A natural question arises: can text watermarking be used for model copyright tracing? The answer is nuanced. In the copyright dispute scenarios discussed earlier, model owners who recover a stolen model can, in principle, choose whether to enable text watermarking in their deployed services. Most post-hoc text watermarking strategies, and even those that modify decoding strategies, are ineffective for copyright tracing, as adversaries can simply select their preferred watermarking approach when deploying the model. However, certain watermarking methods require modifying the model during training to embed watermarks into the generated content. While this approach does alter the model's weights, its primary objective is still content tracing rather than model protection. As a result, adversaries may still find it relatively easy to remove such watermarks.
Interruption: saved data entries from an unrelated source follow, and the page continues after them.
-- ==== Sys2Proof/Decode.lean ====
section
/-! DEFINITION. The decoder: from a word to an instruction or the sub-cause of R35 that applies to the word alone
(Table 2.8, orders 3 to 8; CLASS and HEADER need the clause and stand in Machine/Fetch), and the encoder,
both from the encoding tables of the spec (Tables 2.3, 2.4, 3.8, 4.3, 4.10, 7.4, 8.1, 10.4, 11.3, 11.7, 12.5, 14.1, 15.10). -/

namespace Sys2Proof

/-- Sub-causes of an illegal word (Table 2.8). -/
inductive Illegal where
  | unassigned | udf | subfn | reserved | operand | prefix_ | class_ | header
  deriving DecidableEq, Repr

/-- The code of a sub-cause (Table 2.8). -/
def Illegal.code : Illegal → Nat
  | .unassigned => 1 | .udf => 2 | .subfn => 3 | .reserved => 4 | .operand => 5 | .prefix_ => 6 | .class_ => 7 | .header => 8

/-- The code of Width in its field. -/
def Width.code : Width → Nat
  | .w64 => 0
  | .w32 => 1
  | .w16 => 2
  | .w8 => 3
/-- The Width a code names; the others are unassigned. -/
def Width.ofCode : Nat → Option Width
  | 0 => some .w64
  | 1 => some .w32
  | 2 => some .w16
  | 3 => some .w8
  | _ => none
/-- The code of SWidth in its field. -/
def SWidth.code : SWidth → Nat
  | .s64 => 0
  | .s32 => 1
  | .n64 => 2
  | .n32 => 3
/-- The SWidth a code names; the others are unassigned. -/
def SWidth.ofCode : Nat → Option SWidth
  | 0 => some .s64
  | 1 => some .s32
  | 2 => some .n64
  | 3 => some .n32
  | _ => none
/-- The code of FFmt in its field. -/
def FFmt.code : FFmt → Nat
  | .fp64 => 0
  | .fp32 => 1
  | .fp16 => 2
  | .bf16 => 3
/-- The FFmt a code names; the others are unassigned. -/
def FFmt.ofCode : Nat → Option FFmt
  | 0 => some .fp64
  | 1 => some .fp32
  | 2 => some .fp16
  | 3 => some .bf16
  | _ => none
/-- The code of PFmt in its field. -/
def PFmt.code : PFmt → Nat
  | .bf16x4 => 0
  | .fp16x4 => 1
  | .fp32x2 => 2
/-- The PFmt a code names; the others are unassigned. -/
def PFmt.ofCode : Nat → Option PFmt
  | 0 => some .bf16x4
  | 1 => some .fp16x4
  | 2 => some .fp32x2
  | _ => none
/-- The code of CFmt in its field. -/
def CFmt.code : CFmt → Nat
  | .fp64 => 0
  | .fp32 => 1
  | .fp16 => 2
  | .bf16 => 3
  | .e4m3 => 4
  | .e5m2 => 5
/-- The CFmt a code names; the others are unassigned. -/
def CFmt.ofCode : Nat → Option CFmt
  | 0 => some .fp64
  | 1 => some .fp32
  | 2 => some .fp16
  | 3 => some .bf16
  | 4 => some .e4m3
  | 5 => some .e5m2
  | _ => none
/-- The code of IntTy in its field. -/
def IntTy.code : IntTy → Nat
  | .s64 => 0
  | .n64 => 1
  | .s32 => 2
  | .n32 => 3
  | .s16 => 4
  | .n16 => 5
  | .s8 => 6
  | .n8 => 7
/-- The IntTy a code names; the others are unassigned. -/
def IntTy.ofCode : Nat → Option IntTy
  | 0 => some .s64
  | 1 => some .n64
  | 2 => some .s32
  | 3 => some .n32
  | 4 => some .s16
  | 5 => some .n16
  | 6 => some .s8
  | 7 => some .n8
  | _ => none
/-- The code of ICond in its field. -/
def ICond.code : ICond → Nat
  | .eq => 0
  | .ne => 1
  | .lts => 2
  | .ges => 3
  | .gts => 4
  | .les => 5
  | .ltu => 6
  | .geu => 7
  | .gtu => 8
  | .leu => 9
/-- The ICond a code names; the others are unassigned. -/
def ICond.ofCode : Nat → Option ICond
  | 0 => some .eq
  | 1 => some .ne
  | 2 => some .lts
  | 3 => some .ges
  | 4 => some .gts
  | 5 => some .les
  | 6 => some .ltu
  | 7 => some .geu
  | 8 => some .gtu
  | 9 => some .leu
  | _ => none
/-- The code of FCond in its field. -/
def FCond.code : FCond → Nat
  | .eq => 0
  | .ne => 1
  | .lt => 2
  | .le => 3
  | .gt => 4
  | .ge => 5
  | .un => 6
  | .or => 7
/-- The FCond a code names; the others are unassigned. -/
def FCond.ofCode : Nat → Option FCond
  | 0 => some .eq
  | 1 => some .ne
  | 2 => some .lt
  | 3 => some .le
  | 4 => some .gt
  | 5 => some .ge
  | 6 => some .un
  | 7 => some .or
  | _ => none
/-- The code of LaneOp in its field. -/
def LaneOp.code : LaneOp → Nat
  | .add => 0
  | .mins => 1
  | .maxs => 2
  | .minu => 3
  | .maxu => 4
  | .and => 5
  | .or => 6
  | .xor => 7
/-- The LaneOp a code names; the others are unassigned. -/
def LaneOp.ofCode : Nat → Option LaneOp
  | 0 => some .add
  | 1 => some .mins
  | 2 => some .maxs
  | 3 => some .minu
  | 4 => some .maxu
  | 5 => some .and
  | 6 => some .or
  | 7 => some .xor
  | _ => none
/-- The code of FOp in its field. -/
def FOp.code : FOp → Nat
  | .add => 0
  | .min => 1
  | .max => 2
/-- The FOp a code names; the others are unassigned. -/
def FOp.ofCode : Nat → Option FOp
  | 0 => some .add
  | 1 => some .min
  | 2 => some .max
  | _ => none
/-- The code of ShMode in its field. -/
def ShMode.code : ShMode → Nat
  | .idx => 0
  | .up => 1
  | .down => 2
  | .xor => 3
/-- The ShMode a code names; the others are unassigned. -/
def ShMode.ofCode : Nat → Option ShMode
  | 0 => some .idx
  | 1 => some .up
  | 2 => some .down
  | 3 => some .xor
  | _ => none
/-- The code of VoteMode in its field. -/
def VoteMode.code : VoteMode → Nat
  | .any => 0
  | .all => 1
  | .ballot => 2
/-- The VoteMode a code names; the others are unassigned. -/
def VoteMode.ofCode : Nat → Option VoteMode
  | 0 => some .any
  | 1 => some .all
  | 2 => some .ballot
  | _ => none
/-- The code of MType in its field. -/
def MType.code : MType → Nat
  | .o => 0
  | .w => 1
  | .s => 2
  | .u => 3
/-- The MType a code names; the others are unassigned. -/
def MType.ofCode : Nat → Option MType
  | 0 => some .o
  | 1 => some .w
  | 2 => some .s
  | 3 => some .u
  | _ => none
/-- The code of MSize in its field. -/
def MSize.code : MSize → Nat
  | .b1 => 0
  | .b2 => 1
  | .b4 => 2
  | .b8 => 3
/-- The MSize a code names; the others are unassigned. -/
def MSize.ofCode : Nat → Option MSize
  | 0 => some .b1
  | 1 => some .b2
  | 2 => some .b4
  | 3 => some .b8
  | _ => none
/-- The code of CwOp in its field. -/
def CwOp.code : CwOp → Nat
  | .set => 0
  | .add => 1
  | .or => 2
  | .and => 3
/-- The CwOp a code names; the others are unassigned. -/
def CwOp.ofCode : Nat → Option CwOp
  | 0 => some .set
  | 1 => some .add
  | 2 => some .or
  | 3 => some .and
  | _ => none
/-- The code of MqaF in its field. -/
def MqaF.code : MqaF → Nat
  | .bf16 => 0
  | .fp16 => 1
  | .e4m3 => 2
  | .e5m2 => 3
/-- The MqaF a code names; the others are unassigned. -/
def MqaF.ofCode : Nat → Option MqaF
  | 0 => some .bf16
  | 1 => some .fp16
  | 2 => some .e4m3
  | 3 => some .e5m2
  | _ => none
/-- The code of MqaxF in its field. -/
def MqaxF.code : MqaxF → Nat
  | .mx4 => 0
  | .e4m3e5m2 => 1
  | .e5m2e4m3 => 2
/-- The MqaxF a code names; the others are unassigned. -/
def MqaxF.ofCode : Nat → Option MqaxF
  | 0 => some .mx4
  | 1 => some .e4m3e5m2
  | 2 => some .e5m2e4m3
  | _ => none
/-- The code of MqaiF in its field. -/
def MqaiF.code : MqaiF → Nat
  | .s8 => 0
  | .n8 => 1
  | .s4 => 2
/-- The MqaiF a code names; the others are unassigned. -/
def MqaiF.ofCode : Nat → Option MqaiF
  | 0 => some .s8
  | 1 => some .n8
  | 2 => some .s4
  | _ => none
/-- The code of SmF in its field. -/
def SmF.code : SmF → Nat
  | .fp32 => 0
  | .fp64 => 1
  | .sym64 => 2
/-- The SmF a code names; the others are unassigned. -/
def SmF.ofCode : Nat → Option SmF
  | 0 => some .fp32
  | 1 => some .fp64
  | 2 => some .sym64
  | _ => none
/-- The code of AOrd in its field. -/
def AOrd.code : AOrd → Nat
  | .rlx => 0
  | .acq => 1
  | .rel => 2
  | .ar => 3
/-- The AOrd a code names; the others are unassigned. -/
def AOrd.ofCode : Nat → Option AOrd
  | 0 => some .rlx
  | 1 => some .acq
  | 2 => some .rel
  | 3 => some .ar
  | _ => none
/-- The code of AScope in its field. -/
def AScope.code : AScope → Nat
  | .core => 0
  | .clu => 1
  | .dev => 2
  | .fab => 3
/-- The AScope a code names; the others are unassigned. -/
def AScope.ofCode : Nat → Option AScope
  | 0 => some .core
  | 1 => some .clu
  | 2 => some .dev
  | 3 => some .fab
  | _ => none
/-- The code of FKind in its field. -/
def FKind.code : FKind → Nat
  | .ar => 0
  | .acq => 1
  | .rel => 2
/-- The FKind a code names; the others are unassigned. -/
def FKind.ofCode : Nat → Option FKind
  | 0 => some .ar
  | 1 => some .acq
  | 2 => some .rel
  | _ => none
/-- The code of Scope in its field. -/
def Scope.code : Scope → Nat
  | .fibre => 0
  | .group => 1
  | .core => 2
  | .cluster => 3
  | .device => 4
  | .fabric => 5
  | .host => 6
/-- The Scope a code names; the others are unassigned. -/
def Scope.ofCode : Nat → Option Scope
  | 0 => some .fibre
  | 1 => some .group
  | 2 => some .core
  | 3 => some .cluster
  | 4 => some .device
  | 5 => some .fabric
  | 6 => some .host
  | _ => none
/-- The code of RedTy in its field. -/
def RedTy.code : RedTy → Nat
  | .n32 => 0
  | .s32 => 1
  | .n64 => 2
  | .s64 => 3
  | .fp32 => 4
  | .bf16 => 5
  | .fp64 => 6
/-- The RedTy a code names; the others are unassigned. -/
def RedTy.ofCode : Nat → Option RedTy
  | 0 => some .n32
  | 1 => some .s32
  | 2 => some .n64
  | 3 => some .s64
  | 4 => some .fp32
  | 5 => some .bf16
  | 6 => some .fp64
  | _ => none
/-- The code of RedOp in its field. -/
def RedOp.code : RedOp → Nat
  | .add => 0
  | .min => 1
  | .max => 2
  | .and => 3
  | .or => 4
  | .xor => 5
/-- The RedOp a code names; the others are unassigned. -/
def RedOp.ofCode : Nat → Option RedOp
  | 0 => some .add
  | 1 => some .min
  | 2 => some .max
  | 3 => some .and
  | 4 => some .or
  | 5 => some .xor
  | _ => none
/-- The code of RFmt in its field. -/
def RFmt.code : RFmt → Nat
  | .fp64 => 0
  | .fp32 => 1
/-- The RFmt a code names; the others are unassigned. -/
def RFmt.ofCode : Nat → Option RFmt
  | 0 => some .fp64
  | 1 => some .fp32
  | _ => none
/-- The code of AOp in its field. -/
def AOp.code : AOp → Nat
  | .addN32 => 0
  | .addN64 => 1
  | .addF32 => 2
  | .addBf16 => 3
  | .addF64 => 4
  | .minN32 => 5
  | .maxN32 => 6
  | .minS32 => 7
  | .maxS32 => 8
  | .minN64 => 9
  | .maxN64 => 10
  | .minS64 => 11
  | .maxS64 => 12
  | .minF32 => 13
  | .maxF32 => 14
  | .minF64 => 15
  | .maxF64 => 16
  | .and32 => 17
  | .or32 => 18
  | .xor32 => 19
  | .and64 => 20
  | .or64 => 21
  | .xor64 => 22
  | .exch32 => 23
  | .exch64 => 24
/-- The AOp a code names; the others are unassigned. -/
def AOp.ofCode : Nat → Option AOp
  | 0 => some .addN32
  | 1 => some .addN64
  | 2 => some .addF32
  | 3 => some .addBf16
  | 4 => some .addF64
  | 5 => some .minN32
  | 6 => some .maxN32
  | 7 => some .minS32
  | 8 => some .maxS32
  | 9 => some .minN64
  | 10 => some .maxN64
  | 11 => some .minS64
  | 12 => some .maxS64
  | 13 => some .minF32
  | 14 => some .maxF32
  | 15 => some .minF64
  | 16 => some .maxF64
  | 17 => some .and32
  | 18 => some .or32
  | 19 => some .xor32
  | 20 => some .and64
  | 21 => some .or64
  | 22 => some .xor64
  | 23 => some .exch32
  | 24 => some .exch64
  | _ => none
/-- The code of F8 in its field. -/
def F8.code : F8 → Nat
  | .e4m3 => 0
  | .e5m2 => 1
/-- The F8 a code names; the others are unassigned. -/
def F8.ofCode : Nat → Option F8
  | 0 => some .e4m3
  | 1 => some .e5m2
  | _ => none
/-- The code of SpFmt in its field. -/
def SpFmt.code : SpFmt → Nat
  | .fp32 => 1
  | .fp16 => 2
  | .bf16 => 3
/-- The SpFmt a code names; the others are unassigned. -/
def SpFmt.ofCode : Nat → Option SpFmt
  | 1 => some .fp32
  | 2 => some .fp16
  | 3 => some .bf16
  | _ => none
/-- The code of DFmt in its field. -/
def DFmt.code : DFmt → Nat
  | .fp16 => 2
  | .bf16 => 3
/-- The DFmt a code names; the others are unassigned. -/
def DFmt.ofCode : Nat → Option DFmt
  | 2 => some .fp16
  | 3 => some .bf16
  | _ => none
/-- The code of PkW in its field. -/
def PkW.code : PkW → Nat
  | .w32 => 1
  | .w16 => 2
  | .w8 => 3
/-- The PkW a code names; the others are unassigned. -/
def PkW.ofCode : Nat → Option PkW
  | 1 => some .w32
  | 2 => some .w16
  | 3 => some .w8
  | _ => none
Ultimately, the main purpose of text watermarking is to enable content attribution, not to provide robust copyright protection for the model itself.
Summary
In summary, watermarking originated as a means of authenticating and protecting physical and digital assets. In the context of LLMs, it is crucial to distinguish between watermarking for content tracing (text watermarking) and watermarking for model copyright protection (model watermarking). This project adopts clear definitions for both, ensuring conceptual clarity and practical relevance for the protection of large language models.
What is model fingerprinting?
Original Concept: Non-Invasive Model Fingerprinting
The concept of model fingerprinting was originally introduced as a non-invasive approach to model copyright protection. Drawing an analogy to the uniqueness of biological fingerprints, deep neural network models are also believed to possess unique "fingerprints"—that is, intrinsic properties or features that can be extracted from the model without the need for active embedding. This line of research was pioneered by Cao et al., who first proposed the model fingerprinting method known as IPGuard. In their approach, model ownership is verified by examining the decision boundary fingerprints of the victim model. For example, in the case of classifiers, different models exhibit distinct decision boundaries. Thus, a model owner can select data points near the decision boundary as fingerprint data points, which can then be used to verify the ownership of a suspicious model.
Evolution: Expanding the Definition
However, as the research community has rapidly evolved, the definition of model fingerprinting has gradually expanded. Some recent works have begun to refer to backdoor watermarking techniques as a form of model fingerprinting. This paradigm shift has gained traction, and a new consensus is emerging: any method designed to protect model copyright may now be referred to as model fingerprinting. As a result, the scope of model fingerprinting has broadened to include not only non-invasive methods based on intrinsic model properties, but also certain model watermarking techniques.
Addressing Conceptual Ambiguity
To more accurately accommodate both traditional and contemporary approaches, we refer to these watermark-based fingerprints as weight watermark or backdoor watermark as fingerprint. This terminology helps resolve the conceptual ambiguity that has arisen as the field has evolved.